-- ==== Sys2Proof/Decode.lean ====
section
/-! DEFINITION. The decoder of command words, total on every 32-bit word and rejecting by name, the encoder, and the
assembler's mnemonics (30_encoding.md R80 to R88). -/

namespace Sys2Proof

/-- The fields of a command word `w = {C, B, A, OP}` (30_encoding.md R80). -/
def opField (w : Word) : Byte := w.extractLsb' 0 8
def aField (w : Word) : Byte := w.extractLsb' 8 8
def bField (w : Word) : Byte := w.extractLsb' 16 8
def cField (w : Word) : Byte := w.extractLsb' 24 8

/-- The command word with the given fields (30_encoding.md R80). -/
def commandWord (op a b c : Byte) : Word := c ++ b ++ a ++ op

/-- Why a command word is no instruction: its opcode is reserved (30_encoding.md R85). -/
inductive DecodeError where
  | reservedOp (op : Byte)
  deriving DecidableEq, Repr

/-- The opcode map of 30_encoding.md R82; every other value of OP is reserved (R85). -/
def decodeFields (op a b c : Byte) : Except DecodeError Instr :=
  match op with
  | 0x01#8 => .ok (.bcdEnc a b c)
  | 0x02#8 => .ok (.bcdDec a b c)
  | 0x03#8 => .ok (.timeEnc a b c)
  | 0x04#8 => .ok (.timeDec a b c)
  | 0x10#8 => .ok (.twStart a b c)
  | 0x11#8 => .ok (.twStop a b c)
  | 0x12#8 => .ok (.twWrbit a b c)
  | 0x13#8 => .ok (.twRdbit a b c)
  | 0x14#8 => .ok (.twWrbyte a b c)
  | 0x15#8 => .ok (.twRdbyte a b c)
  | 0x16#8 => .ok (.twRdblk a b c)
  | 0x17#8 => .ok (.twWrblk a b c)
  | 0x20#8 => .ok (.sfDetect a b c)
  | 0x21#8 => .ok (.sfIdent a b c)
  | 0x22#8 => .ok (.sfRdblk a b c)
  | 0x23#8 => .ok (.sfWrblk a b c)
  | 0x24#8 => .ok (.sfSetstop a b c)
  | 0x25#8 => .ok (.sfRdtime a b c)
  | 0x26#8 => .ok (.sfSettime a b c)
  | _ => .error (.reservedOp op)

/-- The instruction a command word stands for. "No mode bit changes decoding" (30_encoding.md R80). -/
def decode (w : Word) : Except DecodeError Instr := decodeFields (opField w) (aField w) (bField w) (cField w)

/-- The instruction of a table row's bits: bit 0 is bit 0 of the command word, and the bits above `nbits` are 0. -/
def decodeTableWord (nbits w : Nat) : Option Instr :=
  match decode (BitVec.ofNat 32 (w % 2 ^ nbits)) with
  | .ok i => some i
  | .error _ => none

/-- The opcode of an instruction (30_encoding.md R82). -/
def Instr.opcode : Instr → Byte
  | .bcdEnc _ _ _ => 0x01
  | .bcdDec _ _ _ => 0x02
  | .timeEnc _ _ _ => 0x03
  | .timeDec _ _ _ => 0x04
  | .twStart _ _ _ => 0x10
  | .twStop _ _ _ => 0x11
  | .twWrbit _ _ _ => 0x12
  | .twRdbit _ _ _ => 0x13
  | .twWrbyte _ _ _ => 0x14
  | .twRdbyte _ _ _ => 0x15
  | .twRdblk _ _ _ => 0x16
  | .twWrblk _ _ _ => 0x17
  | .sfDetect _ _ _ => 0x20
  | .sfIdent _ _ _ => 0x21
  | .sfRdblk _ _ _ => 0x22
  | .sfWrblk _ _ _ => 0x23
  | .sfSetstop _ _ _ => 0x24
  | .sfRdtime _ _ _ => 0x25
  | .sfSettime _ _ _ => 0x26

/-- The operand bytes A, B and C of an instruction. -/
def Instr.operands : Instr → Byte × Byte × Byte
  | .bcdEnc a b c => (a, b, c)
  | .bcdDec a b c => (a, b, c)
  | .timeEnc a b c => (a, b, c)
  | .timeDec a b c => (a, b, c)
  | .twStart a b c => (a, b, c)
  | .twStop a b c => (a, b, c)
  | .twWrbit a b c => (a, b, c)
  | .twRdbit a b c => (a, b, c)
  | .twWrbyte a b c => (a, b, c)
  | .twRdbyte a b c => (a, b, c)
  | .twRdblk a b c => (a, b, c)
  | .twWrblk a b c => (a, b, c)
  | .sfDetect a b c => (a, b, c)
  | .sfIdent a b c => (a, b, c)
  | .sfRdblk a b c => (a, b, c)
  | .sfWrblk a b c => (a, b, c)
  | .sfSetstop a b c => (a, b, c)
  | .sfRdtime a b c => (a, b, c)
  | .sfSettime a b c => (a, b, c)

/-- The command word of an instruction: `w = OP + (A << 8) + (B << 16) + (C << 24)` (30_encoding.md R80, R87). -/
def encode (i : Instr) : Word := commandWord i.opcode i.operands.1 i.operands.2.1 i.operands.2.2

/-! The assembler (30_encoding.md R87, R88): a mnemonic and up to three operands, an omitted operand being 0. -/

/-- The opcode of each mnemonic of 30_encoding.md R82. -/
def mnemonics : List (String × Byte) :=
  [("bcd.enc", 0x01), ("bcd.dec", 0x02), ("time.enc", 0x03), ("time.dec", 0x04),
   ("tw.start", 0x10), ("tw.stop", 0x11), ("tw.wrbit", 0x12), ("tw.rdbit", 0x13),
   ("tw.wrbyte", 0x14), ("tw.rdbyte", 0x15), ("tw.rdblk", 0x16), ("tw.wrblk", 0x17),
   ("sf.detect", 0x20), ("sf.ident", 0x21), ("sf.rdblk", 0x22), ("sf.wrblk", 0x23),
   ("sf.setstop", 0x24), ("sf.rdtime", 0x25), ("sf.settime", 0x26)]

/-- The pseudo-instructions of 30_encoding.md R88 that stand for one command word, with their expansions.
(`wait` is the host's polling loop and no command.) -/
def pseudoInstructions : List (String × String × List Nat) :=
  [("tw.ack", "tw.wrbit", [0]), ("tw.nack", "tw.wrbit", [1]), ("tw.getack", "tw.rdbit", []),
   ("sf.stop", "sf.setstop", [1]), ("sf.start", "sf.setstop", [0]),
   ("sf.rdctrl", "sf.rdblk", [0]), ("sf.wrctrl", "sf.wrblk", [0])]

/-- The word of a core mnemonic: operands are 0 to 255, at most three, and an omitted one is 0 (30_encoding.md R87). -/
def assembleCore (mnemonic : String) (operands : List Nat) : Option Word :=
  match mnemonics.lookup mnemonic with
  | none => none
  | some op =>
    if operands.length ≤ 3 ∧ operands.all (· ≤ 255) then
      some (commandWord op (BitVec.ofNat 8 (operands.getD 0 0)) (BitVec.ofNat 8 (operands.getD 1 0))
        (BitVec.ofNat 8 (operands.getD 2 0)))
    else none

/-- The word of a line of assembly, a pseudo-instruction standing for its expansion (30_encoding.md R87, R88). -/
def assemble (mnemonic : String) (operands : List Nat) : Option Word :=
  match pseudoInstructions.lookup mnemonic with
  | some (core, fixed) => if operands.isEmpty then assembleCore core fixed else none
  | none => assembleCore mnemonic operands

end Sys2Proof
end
...
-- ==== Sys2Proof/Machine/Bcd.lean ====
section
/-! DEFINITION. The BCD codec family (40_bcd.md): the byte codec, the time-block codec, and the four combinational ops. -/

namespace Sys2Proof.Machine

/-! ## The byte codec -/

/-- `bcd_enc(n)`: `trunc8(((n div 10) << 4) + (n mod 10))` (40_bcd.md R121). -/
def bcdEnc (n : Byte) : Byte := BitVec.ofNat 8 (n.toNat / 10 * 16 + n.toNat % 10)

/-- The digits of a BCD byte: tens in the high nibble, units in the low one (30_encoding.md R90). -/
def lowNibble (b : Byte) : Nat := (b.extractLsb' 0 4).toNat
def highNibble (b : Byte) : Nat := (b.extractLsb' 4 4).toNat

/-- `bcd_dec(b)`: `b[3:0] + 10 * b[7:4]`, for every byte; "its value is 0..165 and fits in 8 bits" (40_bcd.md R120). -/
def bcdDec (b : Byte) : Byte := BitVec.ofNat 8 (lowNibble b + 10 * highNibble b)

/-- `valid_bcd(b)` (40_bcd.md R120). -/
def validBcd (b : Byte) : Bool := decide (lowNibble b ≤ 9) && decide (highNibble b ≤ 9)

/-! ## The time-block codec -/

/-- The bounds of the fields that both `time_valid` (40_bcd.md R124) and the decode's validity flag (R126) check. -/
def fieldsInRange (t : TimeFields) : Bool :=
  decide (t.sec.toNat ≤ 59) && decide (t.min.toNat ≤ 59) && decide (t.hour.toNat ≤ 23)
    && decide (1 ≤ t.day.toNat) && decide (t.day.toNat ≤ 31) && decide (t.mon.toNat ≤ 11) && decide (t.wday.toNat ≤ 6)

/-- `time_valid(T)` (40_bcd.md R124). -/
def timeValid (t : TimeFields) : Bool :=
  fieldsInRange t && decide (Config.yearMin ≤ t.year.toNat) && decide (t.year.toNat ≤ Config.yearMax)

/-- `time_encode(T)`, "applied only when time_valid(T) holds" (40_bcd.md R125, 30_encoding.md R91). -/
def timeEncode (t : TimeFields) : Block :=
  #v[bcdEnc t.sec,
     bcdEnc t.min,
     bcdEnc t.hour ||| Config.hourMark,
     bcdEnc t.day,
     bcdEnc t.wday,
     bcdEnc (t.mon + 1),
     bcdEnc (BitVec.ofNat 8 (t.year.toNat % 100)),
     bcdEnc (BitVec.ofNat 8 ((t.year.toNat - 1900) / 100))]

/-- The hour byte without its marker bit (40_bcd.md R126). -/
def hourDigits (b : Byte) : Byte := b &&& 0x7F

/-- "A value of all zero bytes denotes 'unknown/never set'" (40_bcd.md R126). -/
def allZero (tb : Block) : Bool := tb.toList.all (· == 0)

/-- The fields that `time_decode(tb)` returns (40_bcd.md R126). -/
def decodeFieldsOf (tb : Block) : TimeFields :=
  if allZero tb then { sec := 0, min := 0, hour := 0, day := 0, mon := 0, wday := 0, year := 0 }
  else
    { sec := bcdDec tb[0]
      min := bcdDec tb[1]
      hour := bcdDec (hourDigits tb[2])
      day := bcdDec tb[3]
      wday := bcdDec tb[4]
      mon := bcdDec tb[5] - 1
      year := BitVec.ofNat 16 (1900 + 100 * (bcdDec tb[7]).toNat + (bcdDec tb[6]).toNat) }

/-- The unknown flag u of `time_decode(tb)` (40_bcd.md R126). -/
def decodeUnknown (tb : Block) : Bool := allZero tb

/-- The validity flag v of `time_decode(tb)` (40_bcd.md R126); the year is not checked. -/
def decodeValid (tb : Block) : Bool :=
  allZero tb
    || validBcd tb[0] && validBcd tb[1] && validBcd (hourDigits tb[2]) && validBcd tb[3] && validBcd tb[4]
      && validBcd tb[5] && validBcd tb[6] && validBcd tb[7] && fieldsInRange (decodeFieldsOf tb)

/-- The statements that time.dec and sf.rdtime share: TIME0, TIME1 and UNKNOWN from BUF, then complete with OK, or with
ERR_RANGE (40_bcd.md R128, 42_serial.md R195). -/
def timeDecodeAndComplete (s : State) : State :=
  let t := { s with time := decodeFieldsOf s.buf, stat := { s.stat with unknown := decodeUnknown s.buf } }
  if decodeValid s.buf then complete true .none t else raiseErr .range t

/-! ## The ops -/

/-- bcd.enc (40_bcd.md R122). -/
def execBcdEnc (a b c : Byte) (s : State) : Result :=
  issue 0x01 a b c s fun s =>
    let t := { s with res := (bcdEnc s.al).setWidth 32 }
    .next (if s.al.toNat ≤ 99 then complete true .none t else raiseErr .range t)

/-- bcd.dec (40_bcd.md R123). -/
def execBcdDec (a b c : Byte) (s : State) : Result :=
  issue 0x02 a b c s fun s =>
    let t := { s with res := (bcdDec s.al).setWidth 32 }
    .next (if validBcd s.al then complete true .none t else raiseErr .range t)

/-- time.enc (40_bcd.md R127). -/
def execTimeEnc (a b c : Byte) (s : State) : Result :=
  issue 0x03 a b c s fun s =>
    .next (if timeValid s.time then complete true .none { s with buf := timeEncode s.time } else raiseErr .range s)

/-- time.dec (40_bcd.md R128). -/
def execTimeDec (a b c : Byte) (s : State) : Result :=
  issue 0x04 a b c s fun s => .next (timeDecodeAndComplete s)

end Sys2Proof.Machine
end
--
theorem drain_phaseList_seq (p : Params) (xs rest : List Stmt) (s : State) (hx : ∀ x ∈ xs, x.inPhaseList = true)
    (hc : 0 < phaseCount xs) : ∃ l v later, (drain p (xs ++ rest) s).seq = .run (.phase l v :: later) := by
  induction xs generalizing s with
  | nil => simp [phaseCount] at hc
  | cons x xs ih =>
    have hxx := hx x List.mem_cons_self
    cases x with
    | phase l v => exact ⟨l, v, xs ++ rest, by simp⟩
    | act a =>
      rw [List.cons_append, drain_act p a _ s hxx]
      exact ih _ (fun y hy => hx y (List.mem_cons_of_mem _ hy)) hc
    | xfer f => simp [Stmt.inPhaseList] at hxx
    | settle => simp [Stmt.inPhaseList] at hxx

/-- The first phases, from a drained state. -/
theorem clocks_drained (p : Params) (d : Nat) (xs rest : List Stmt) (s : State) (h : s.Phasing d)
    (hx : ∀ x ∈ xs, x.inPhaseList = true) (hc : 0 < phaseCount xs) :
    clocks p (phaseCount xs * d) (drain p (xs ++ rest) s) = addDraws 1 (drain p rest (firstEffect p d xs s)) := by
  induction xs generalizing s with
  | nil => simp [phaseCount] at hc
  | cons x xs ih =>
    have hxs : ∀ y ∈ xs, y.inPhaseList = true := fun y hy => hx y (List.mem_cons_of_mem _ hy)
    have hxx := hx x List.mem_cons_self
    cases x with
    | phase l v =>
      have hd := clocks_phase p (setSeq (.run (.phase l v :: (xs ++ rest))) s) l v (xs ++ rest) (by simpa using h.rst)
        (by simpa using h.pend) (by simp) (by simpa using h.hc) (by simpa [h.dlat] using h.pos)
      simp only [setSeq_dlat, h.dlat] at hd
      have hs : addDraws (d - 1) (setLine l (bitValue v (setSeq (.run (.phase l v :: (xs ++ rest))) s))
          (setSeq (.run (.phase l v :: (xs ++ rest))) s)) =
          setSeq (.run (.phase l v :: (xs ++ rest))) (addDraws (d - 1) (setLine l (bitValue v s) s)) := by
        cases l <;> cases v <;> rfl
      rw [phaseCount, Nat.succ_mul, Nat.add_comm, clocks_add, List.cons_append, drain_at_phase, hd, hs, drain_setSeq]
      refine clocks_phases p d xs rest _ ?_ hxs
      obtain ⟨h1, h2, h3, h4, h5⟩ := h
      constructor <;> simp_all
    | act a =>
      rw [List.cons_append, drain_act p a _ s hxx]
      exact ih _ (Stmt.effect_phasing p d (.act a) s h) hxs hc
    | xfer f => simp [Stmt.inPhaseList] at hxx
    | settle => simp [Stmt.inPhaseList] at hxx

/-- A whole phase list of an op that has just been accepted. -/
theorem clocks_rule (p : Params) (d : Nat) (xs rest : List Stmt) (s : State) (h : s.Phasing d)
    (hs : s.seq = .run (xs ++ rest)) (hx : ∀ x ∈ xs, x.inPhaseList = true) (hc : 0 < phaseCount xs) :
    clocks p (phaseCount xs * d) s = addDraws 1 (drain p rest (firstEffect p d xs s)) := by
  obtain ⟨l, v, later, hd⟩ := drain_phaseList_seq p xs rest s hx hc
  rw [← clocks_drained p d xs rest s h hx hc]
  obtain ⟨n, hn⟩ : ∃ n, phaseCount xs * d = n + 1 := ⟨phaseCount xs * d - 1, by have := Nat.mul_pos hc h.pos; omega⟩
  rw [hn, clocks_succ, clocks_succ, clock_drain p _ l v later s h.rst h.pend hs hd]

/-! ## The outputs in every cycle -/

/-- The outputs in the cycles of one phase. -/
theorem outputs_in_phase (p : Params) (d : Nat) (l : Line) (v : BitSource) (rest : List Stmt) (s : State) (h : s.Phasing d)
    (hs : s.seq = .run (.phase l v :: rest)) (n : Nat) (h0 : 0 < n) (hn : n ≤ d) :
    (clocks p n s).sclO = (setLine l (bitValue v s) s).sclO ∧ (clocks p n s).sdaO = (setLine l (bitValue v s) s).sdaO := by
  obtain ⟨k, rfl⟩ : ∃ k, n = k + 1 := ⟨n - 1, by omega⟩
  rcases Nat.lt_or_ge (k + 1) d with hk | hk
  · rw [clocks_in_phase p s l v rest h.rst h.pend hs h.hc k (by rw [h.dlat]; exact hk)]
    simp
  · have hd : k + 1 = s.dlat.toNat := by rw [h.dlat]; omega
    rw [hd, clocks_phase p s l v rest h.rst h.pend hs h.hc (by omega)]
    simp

**Problem requirements**: List all lines in the material containing the string "from".

**Written reply**:
/-- The statements that time.dec and sf.rdtime share: TIME0, TIME1 and UNKNOWN from BUF, then complete with OK, or with
/-- The first phases, from a drained state. -/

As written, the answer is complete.